Частично словосочетание «старинной песни мир» встречается у Мандельштама уже в одном из самых ранних стихотворений «О, красавица Сайма, ты лодку мою колыхала…»:
Это стихотворение 1908 года также создает фольклорный романтический метасюжет северных сказаний — в данном случае финских [126]. Знаменательно не только сочетание «старинная песнь», но и родственный нашему стихотворению образ «колыбельной неги». При желании в шуме шубертовско-мюллеровской мельницы можно расслышать образное продолжение «водного плеска» мандельштамовской Калевалы, в котором «душа» слышит «колыбельную негу» старинной песни: ведь недаром образ шумящей мельницы взят из стихотворения В. Мюллера «Колыбельная песня ручья» («Des Baches Wiegenlied»). Колыбельную негу Калевалы слышит и слушает у Мандельштама «душа», главное свойство-содержание которой согласно метапоэтическому стихотворению «Отчего душа так певуча…» — «певучесть» (I, 68). В «шубертовском» стихотворении 1918 года смысловое ударение во втором стихе легко ставится над словом «петь»: «нам пели Шуберта — родная колыбель» (ст. 2). Семантическое поле «песни» — центральное для разбираемого стихотворения. Слово «песня/песнь» повторяется в каждой строфе: «песни урагана» в первой (ст. 3), «старинной песни мир» (ст. 5) во второй и «дикая песнь» (ст. 10) в третьей. То, что образ «песни» прочно связан у Мандельштама с романтизмом, подтверждает и стихотворение «Я не слыхал рассказов Оссиана…», где метаобраз макферсоновских кельтских сказаний, пропущенный через русскую скандинаво-оссианическую традицию (в первую очередь, через Батюшкова), включает в себя тему преемственности поэтического слова:
В «песне» изначально воплощено искомое романтиками соединение музыки и слова, песенная природа поэтического слова. Чужая дикая песнь возвращается через века и слагается как своя. В нашем стихотворении сила этого «ночного возвращения» характеризуется как «страшная» (ст. 9). Речь уже идет не о прямом наследии, не о преемственности от отца к сыну, а о принципе «вечного возвращения» поэтического слова. Романтическое наитие возвращает поэтическое слово в его «родную колыбель» (ст. 2).
Мир старинной песни — «коричневый», «зеленый» (ст. 5), цвета леса, деревьев. Это уже не метафорический «лес органа», а лес, который раскачивает «лесной царь» (ст. 8). Здесь мы имеем дело с (метонимическими) переходами образов. С одной стороны, в придаточном предложении, обозначенном пространственно-временным местоименным наречием «где» (ст. 7), описывается интерьер, ландшафт мира «старинной песни», с другой стороны, коричнево-зеленый цвет лип, которые раскачивает лесной царь, переходит и на сам «старинной песни мир».

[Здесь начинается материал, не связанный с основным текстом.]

-- ==== Sys2Proof/Machine/Layout.lean ====
section
/-!
DEFINITION. The default layouts of the two register pages (spec/10_state.md R30, R50) and the default configuration
(spec/00_scope.md R8).
-/
namespace Sys2Proof.Machine

/-- R30: the register at each index `k` of an 8-word block; indices 3, 6 and 7 hold none. -/
def defaultSlotLayout : List (Nat × SlotReg) :=
  [(0, .status), (1, .dcr), (2, .vsr), (4, .ddr), (5, .dcp)]

/-- R31, R32, R34, 92 D6, D7, D8, D11: the default places of the fields. -/
def defaultBits : DisplayBits :=
  { de := 15, cf := 14, fd := 13, sm := 12, cm := 11, ica := 9, dca := 8, vsrHigh := 0, dp := 8, ft := 8, dcpHigh := 0,
    da := 7 }

/-- R50: a word whose high lane is empty. -/
def lowByte (r : ByteReg) : PeriphWord := .bytes none (some r)

/-- R50: a word with a register in each lane. -/
def bothBytes (high low : ByteReg) : PeriphWord := .bytes (some high) (some low)

/-- R50: LIR, I2C, UART, timers and PICRs. -/
def scalarRows : List (Nat × PeriphWord) :=
  [(0x1000, lowByte .lir),
   (0x2000, lowByte .i2cData), (0x2002, lowByte .i2cAddress), (0x2004, lowByte .i2cStatus),
   (0x2006, lowByte .i2cControl), (0x2008, lowByte .i2cClock),
   (0x2010, lowByte .uartMode), (0x2012, lowByte .uartStatus), (0x2014, lowByte .uartClockSelect),
   (0x2016, lowByte .uartCommand), (0x2018, lowByte .uartThr), (0x201A, lowByte .uartRhr),
   (0x2020, bothBytes .tsr .tcr),
   (0x2022, .word .reload), (0x2024, .word .t0), (0x2026, .word .t1), (0x2028, .word .t2),
   (0x2044, lowByte .picr1), (0x2046, lowByte .picr2)]

/-- R50, R57: DMA channel block `j`. -/
def dmaRows (j : Fin 2) : List (Nat × PeriphWord) :=
  let base := 0x4000 + 0x40 * j.val
  [(base + 0x00, bothBytes (.dmaStatus j) (.dmaError j)),
   (base + 0x04, bothBytes (.dmaDeviceControl j) (.dmaOperationControl j)),
   (base + 0x06, bothBytes (.dmaSequenceControl j) (.dmaChannelControl j)),
   (base + 0x0A, .word (.dmaTransferCounter j)),
   (base + 0x0C, lowByte (.dmaMemoryHigh j)), (base + 0x0E, .word (.dmaMemoryLow j)),
   (base + 0x14, lowByte (.dmaDeviceHigh j)), (base + 0x16, .word (.dmaDeviceLow j))]

/-- R50, R58: MMU segment descriptor `i`. -/
def mmuRows (i : Fin 8) : List (Nat × PeriphWord) :=
  let base := 0x8040 + 8 * i.val
  [(base, .word (.mmuAttr i)), (base + 2, .word (.mmuLength i)),
   (base + 4, lowByte (.mmuSegmentNumber i)), (base + 6, .word (.mmuBase i))]

/-- R50: the default of `PERIPH_LAYOUT`. -/
def defaultPeriphLayout : List (Nat × PeriphWord) :=
  scalarRows ++ dmaRows 0 ++ dmaRows 1
  ++ mmuRows 0 ++ mmuRows 1 ++ mmuRows 2 ++ mmuRows 3 ++ mmuRows 4 ++ mmuRows 5 ++ mmuRows 6 ++ mmuRows 7

/-- R8: every parameter at its default, the OPEN ones at constants nothing is known of. -/
def defaultConfig : Config where
  planeBytes := Config.defaultPlaneBytes
  totalLines := Config.defaultTotalLines
  honorDe := false
  uartEcho := false
  composite := .channelA
  timerTick := Config.openTimerTick
  linePeriod := Config.openLinePeriod
  slotLayout := defaultSlotLayout
  bits := defaultBits
  periphLayout := defaultPeriphLayout
  regsetMap := RegsetMap.default
  planeABase := Config.openPlaneABase
  planeBBase := Config.openPlaneBBase
  mcd212Base := Config.openMcd212Base
  periphBase := Config.openPeriphBase
  periphBytes := 0x8080 + Config.openPeriphExtra

end Sys2Proof.Machine
end

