-- ==== Sys2Proof/Machine/Scan.lean ====
section
/-!
DEFINITION. The scan event (spec/47_scan_timer.md R320 to R331), cut at the command boundaries of its walks: what happens
before its first command, between two of its walks, and after its last.
-/
namespace Sys2Proof.Machine

/-- R328: advance the line and re-arm the scan event. -/
def finishLine (s : State) : State :=
  { s with line := (s.line + 1) % s.config.totalLines, scanDue := s.now + s.config.linePeriod }

/-- The second channel's turn (R323, R326). -/
def walkB (s : State) (m : Mode) : State :=
  if (s.display .b).walkEnable s.config.bits m then startWalk s .b m else finishLine s

/-- The first channel's turn (R323, R326). -/
def walkA (s : State) (m : Mode) : State :=
  if (s.display .a).walkEnable s.config.bits m then startWalk s .a m else walkB s m

/-- What follows when channel `c`'s walk in mode `m` is over. -/
def afterWalk (s : State) (c : Channel) (m : Mode) : State :=
  match c with
  | .a => walkB s m
  | .b => finishLine s

/-- After each command: go on with the walk, or end it and go on with the event. -/
def afterCommand (s : State) : State :=
  if walkOver s then afterWalk (endWalk s) s.walk.chan s.walk.mode else s

/-- R327: whether the event processes its line. -/
def lineProcessed (s : State) : Bool := !s.config.honorDe || (s.display .a).displayEnable s.config.bits

/-- R321: the event up to its first command, or to its end where no walk is enabled. -/
def beginScan (s : State) : State :=
  if lineProcessed s then
    if s.line = 0 then walkA (setDisplayActive s false) .ica
    else if Config.firstActiveLine ≤ s.line then walkA (renderLine (setDisplayActive s true)) .dca
    else finishLine s
  else finishLine s

end Sys2Proof.Machine
end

Мир песни — «вечно молодой» (ст. 6). Этот эпитет отсылает как к идее вечного обращения-возвращения поэтического образа, так и к романтическому культу вечной молодости. Тему «вечной молодости» Мандельштам усиливает, используя исключительно глаголы несовершенного вида: все, о чем повествуется, длится вечно, вечно молодо. Четыре имперфекта настраивают на это временное чувство длительности происходящего в первой строфе: «гудел» (ст. 1), «пели» (ст. 2), «шумела» (ст. 3), «смеялся» (ст. 4). Два глагола в историческом презенсе придают описываемому действию-событию характер длительности: «качает» (ст. 8), «глядит» (ст. 12). На грамматическом уровне текста поэт реализует подхваченную у романтиков идиллическую идею вечной молодости.